BARRY LYNDON (Stanley Kubrick, GB 1976, 17. & 30.6.) A historical drama set in the 18th century about the rise to the highest social strata and fall into poverty and insignificance of the soldier Barry Lyndon. Kubrick reconstructs this bygone era in such painstaking fashion that he only uses candlelight to light the interiors. This does not create a path into an unknown world but makes the distance that separates today’s viewer from the 18th century even more visible and lends it an unbridgeable alien quality. ”Surprisingly, the result of this effort to create authenticity is not realism, but a strangely unreal, floating lighting mood that, like the patina on an old oil painting, becomes an 'objective correlative' of the temporal distance that separates us from the filmed scenes." (Thomas Allen Nelson)
FONTANE EFFI BRIEST (Rainer Werner Fassbinder, West Germany 1974, 24. & 29.6.) None of the numerous other Effi Briest films stayed as closely to its literary antecedent or emphasized the fact that it had been adapted for another medium more than Fassbinder's film adaptation of the social novel. Despite how loyal the film remained to the original both in terms of text and production design, it's still "a film about a lost time from our perspective", Fassbinder's own personal interpretation of the novel, and at the same time a film about "Fontane, about a poet's stance towards his society. It is the stance of someone who sees through the mistakes and weakness of his society and also criticizes them, but still recognizes this society as being the one that applies to him" (RWF).

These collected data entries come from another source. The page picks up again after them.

-- ==== Sys2Proof/Machine/Zones.lean ====
section
/-! DEFINITION. Defect and splice zones (section 4): application, listing, merging, the sweep at a closing, and
the meanings of INSPECT and SPLICE. -/

namespace Sys2Proof.Machine

/-! ## Applying a zone (4.4) -/

/-- R69: the zone reaches the record: the record has a nominal extent [s, e), x_lo is behind e and x_hi is at
or beyond s. -/
def Zone.reaches (z : Zone) (r : Record) : Bool :=
  match r.nominalEnd with
  | some e => behind z.lo e && atOrBeyond z.hi r.nominalStart
  | none => false

/-- The late information that a zone brings (R115). -/
def ZoneKind.late : ZoneKind → LateKind
  | .defect => .defectZone
  | .splice => .spliceZone

/-- R69: the flag of the zone's kind set in a lane entry. -/
def ZoneKind.flag (kind : ZoneKind) (e : LaneEntry) : LaneEntry :=
  match kind with
  | .defect => { e with defect := true }
  | .splice => { e with splice := true }

/-- R69: the flags that a zone sets in an uncommitted record. -/
def Zone.mark (z : Zone) (r : Record) : Record :=
  { r with lanes := Vector.ofFn fun k =>
      if inLaneSet z.lanes k then z.kind.flag r.lanes[k.val] else r.lanes[k.val] }

/-- R69: the zone applied to a record that it reaches. A committed record's lanes are handed to R115 from lane 0
upward (the lane order is the model's, log entry 26). -/
def State.applyZone (z : Zone) (r : Record) (s : State) : State :=
  match r.commit with
  | .uncommitted => s.onRecord r.serial z.mark
  | .committed =>
    (s.lanesInUse.filter fun k => inLaneSet z.lanes k).foldl
      (fun s k => s.lateInformation r k z.kind.late) s

/-! ## Listing a zone (4.4.1) -/

/-- R72: the zone inserted before the first whose x_lo is beyond its own. -/
def insertZone (z : Zone) : List Zone → List Zone
  | [] => [z]
  | y :: ys => if beyond y.lo z.lo then z :: y :: ys else y :: insertZone z ys

/-- R73 step 1: the distance between the new zone z and a listed zone y. Where each is beyond the other the rule
gives both gaps, and a free value of Config takes one of them; where neither is, it gives none, and the distance is
the free value of Config (log entry 7). -/
def zoneDistance (z y : Zone) : Nat :=
  let above := (y.lo - z.hi).toNat
  let below := (z.lo - y.hi).toNat
  if atOrBeyond y.hi z.lo ∧ atOrBeyond z.hi y.lo then 0
  else
    match beyond y.lo z.hi, beyond z.lo y.hi with
    | true, false => above
    | false, true => below
    | true, true => if Config.mergeMeasuresUp z.lo z.hi y.lo y.hi then above else below
    | false, false => Config.mergeDistance z.lo z.hi y.lo y.hi

/-- R73 steps 2 to 4: y is chosen over best, which stands earlier in the list. -/
def choosesOver (z best y : Zone) : Bool :=
  if zoneDistance z y < zoneDistance z best then true
  else zoneDistance z y == zoneDistance z best && beyond best.lo y.lo

/-- R73 steps 2 to 4: the place in the list of the candidate at least distance; `at` is the place of the first
zone of the list given. -/
def nearest (z : Zone) (candidate : Zone → Bool) (place : Nat) (best : Option (Nat × Zone)) :
    List Zone → Option (Nat × Zone)
  | [] => best
  | y :: ys =>
    let best' := match best with
      | none => if candidate y then some (place, y) else none
      | some (i, b) => if candidate y && choosesOver z b y then some (place, y) else some (i, b)
    nearest z candidate (place + 1) best' ys

/-- R73: the place and the zone chosen for the merge, of the new zone's kind if the list holds one. -/
def mergeChoice (z : Zone) (zones : List Zone) : Option (Nat × Zone) :=
  if zones.any (·.kind == z.kind) then nearest z (·.kind == z.kind) 0 none zones
  else nearest z (fun _ => true) 0 none zones

/-- R74: the earlier of the new and the listed bound (log entry 8 where neither is the earlier). -/
def earlierBound (new listed : Word) : Word :=
  if atOrBeyond listed new then new
  else if atOrBeyond new listed then listed
  else if Config.mergeLoTakesNew new listed then new else listed

/-- R74: the later of the new and the listed bound (log entry 8 where neither is the later). -/
def laterBound (new listed : Word) : Word :=
  if atOrBeyond new listed then new
  else if atOrBeyond listed new then listed
  else if Config.mergeHiTakesNew new listed then new else listed

/-- R74: the merged zone of the new zone z and the chosen zone y. -/
def mergedZone (z y : Zone) : Zone :=
  let kind := if z.kind = y.kind then z.kind else .splice
  { kind, lo := earlierBound z.lo y.lo, hi := laterBound z.hi y.hi,
    lanes := if kind = .splice then 0xFF#8 else z.lanes ||| y.lanes }

/-- R72 to R74: the zone takes its place in the list, by insertion or by a merge. -/
def State.listZone (z : Zone) (s : State) : State :=
  if s.track.zones.length < Config.zoneCapacity then
    s.onTrack fun u => { u with zones := insertZone z u.zones }
  else
    match mergeChoice z s.track.zones with
    | none => s
    | some (place, y) =>
      let m := mergedZone z y
      (s.onTrack fun u => { u with zones := insertZone m (u.zones.eraseIdx place),
                                   zoneMerge := satInc u.zoneMerge }).notify .zoneMerge none m.lo

/-! ## Intake (4.3, 4.4) -/

/-- R71: the frontier: the open record's nominal start, else the youngest record's nominal end. -/
def State.frontier (s : State) : Option Word :=
  match s.track.queue.getLast? with
  | none => none
  | some r =>
    match r.nominalEnd with
    | none => some r.nominalStart
    | some e => some e

/-- R71 step 1: the zone is to be listed. -/
def State.reachesFrontier (s : State) (z : Zone) : Bool :=
  match s.frontier with
  | none => true
  | some f => atOrBeyond z.hi f

/-- R70, R71: a zone formed from an arrival is applied, then listed, done with, or dropped as STALE. -/
def State.takeZone (z : Zone) (s : State) : State :=
  let reached := s.track.queue.filter z.reaches
  let s := reached.foldl (fun s r => s.applyZone z r) s
  if s.reachesFrontier z then s.listZone z
  else if reached.isEmpty then s.onTrack fun u => { u with stale := satInc u.stale }
  else s

/-- R66: inspection and splice reports are taken in every job state but CONFIG. -/
def State.takesReports (s : State) : Bool :=
  s.job.state != .config

/-- R67 steps 1 to 3: the zone of an inspection report. -/
def State.inspectZone (s : State) (valid lanes : Byte) (captured : Word) (length : Half) : Zone :=
  let tagged := shift captured (-s.job.station.dC)
  let untagged := shift s.track.pos (-s.job.station.dC)
  { kind := .defect,
    lo := if flagSet valid then tagged else untagged,
    hi := if flagSet valid then shift tagged length.toNat else untagged,
    lanes := lanes &&& lanesBelow s.job.job.lanes }

/-- R68: the zone of a splice report. -/
def State.spliceZone (s : State) (captured : Word) : Zone :=
  let x := shift captured (-s.job.station.dU)
  { kind := .splice, lo := shift x (-(s.job.job.marginBefore : Int)),
    hi := shift x s.job.job.marginAfter, lanes := 0xFF#8 }

/-! ## Closing a record (4.5) -/

/-- R75 steps 1 and 2 for one zone, at the closing of the record of this serial with extent [start, stop). -/
def State.closingZone (serial start stop : Word) (z : Zone) (s : State) : State :=
  let s := match (s.fromSerial serial).head? with
    | some r => if z.reaches r then s.applyZone z r else s
    | none => s
  if behind z.hi stop && behind z.hi start then
    s.onTrack fun u => { u with stale := satInc u.stale }
  else s

/-- R47, R75: the record closes at `stop`; the listed zones are applied to it, and those that end behind
`stop` leave the list. -/
def State.closeRecord (r : Record) (stop : Word) (s : State) : State :=
  let s := s.onRecord r.serial fun x => { x with nominalEnd := some stop }
  let s := s.track.zones.foldl (fun s z => s.closingZone r.serial r.nominalStart stop z) s
  s.onTrack fun u => { u with zones := u.zones.filter fun z => !behind z.hi stop }

/-! ## Meanings -/

/-- INSPECT (R66, R67). -/
def execInspect (valid lanes : Byte) (captured : Word) (length : Half) (s : State) :
    Host.Outcome State Fault Refusal :=
  .next <| s.ifAddressed fun s =>
    let z := s.inspectZone valid lanes captured length
    if s.takesReports = true ∧ z.lanes ≠ 0#8 then s.takeZone z else s

/-- SPLICE (R66, R68). -/
def execSplice (captured : Word) (s : State) : Host.Outcome State Fault Refusal :=
  .next <| s.ifAddressed fun s =>
    if s.takesReports then s.takeZone (s.spliceZone captured) else s

end Sys2Proof.Machine
end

Framed and divided up by gleaming fades to white, which seem to allude to both ossification and resolution in equal measure, the film follows the fate of the young Effi Briest (Hanna Schygulla), who marries the 20-years-older Baron von Instetten (Wolfgang Schenk), but finds no love in her marriage and flees into an affair.
HÖHENFEUER (Alpine Fire, Fredi M. Murer, CH 1985, 26. & 30.6.) A remote mountain village in the Uri Alps, a father, mother and two children - Belli who wanted to be a teacher, but was not allowed to by her parents, and her brother, who is referred to only as “the boy” and has been deaf since birth, have an intimate relationship. Youthful recklessness and the rejection of their parents lead in the isolation and confinement of the mountains to a catastrophe, from which there is no escape. Pio Corrado’s camera adapts to the sparse conditions of the magnificent mountain landscape, using natural light in the exterior scenes and artificial light in the oft sparingly lit interior spaces. Far from a supposed Alp idyll, Fredi Murer creates a universal story of archaic force that could “take place anywhere between Iceland and Japan” (F.M).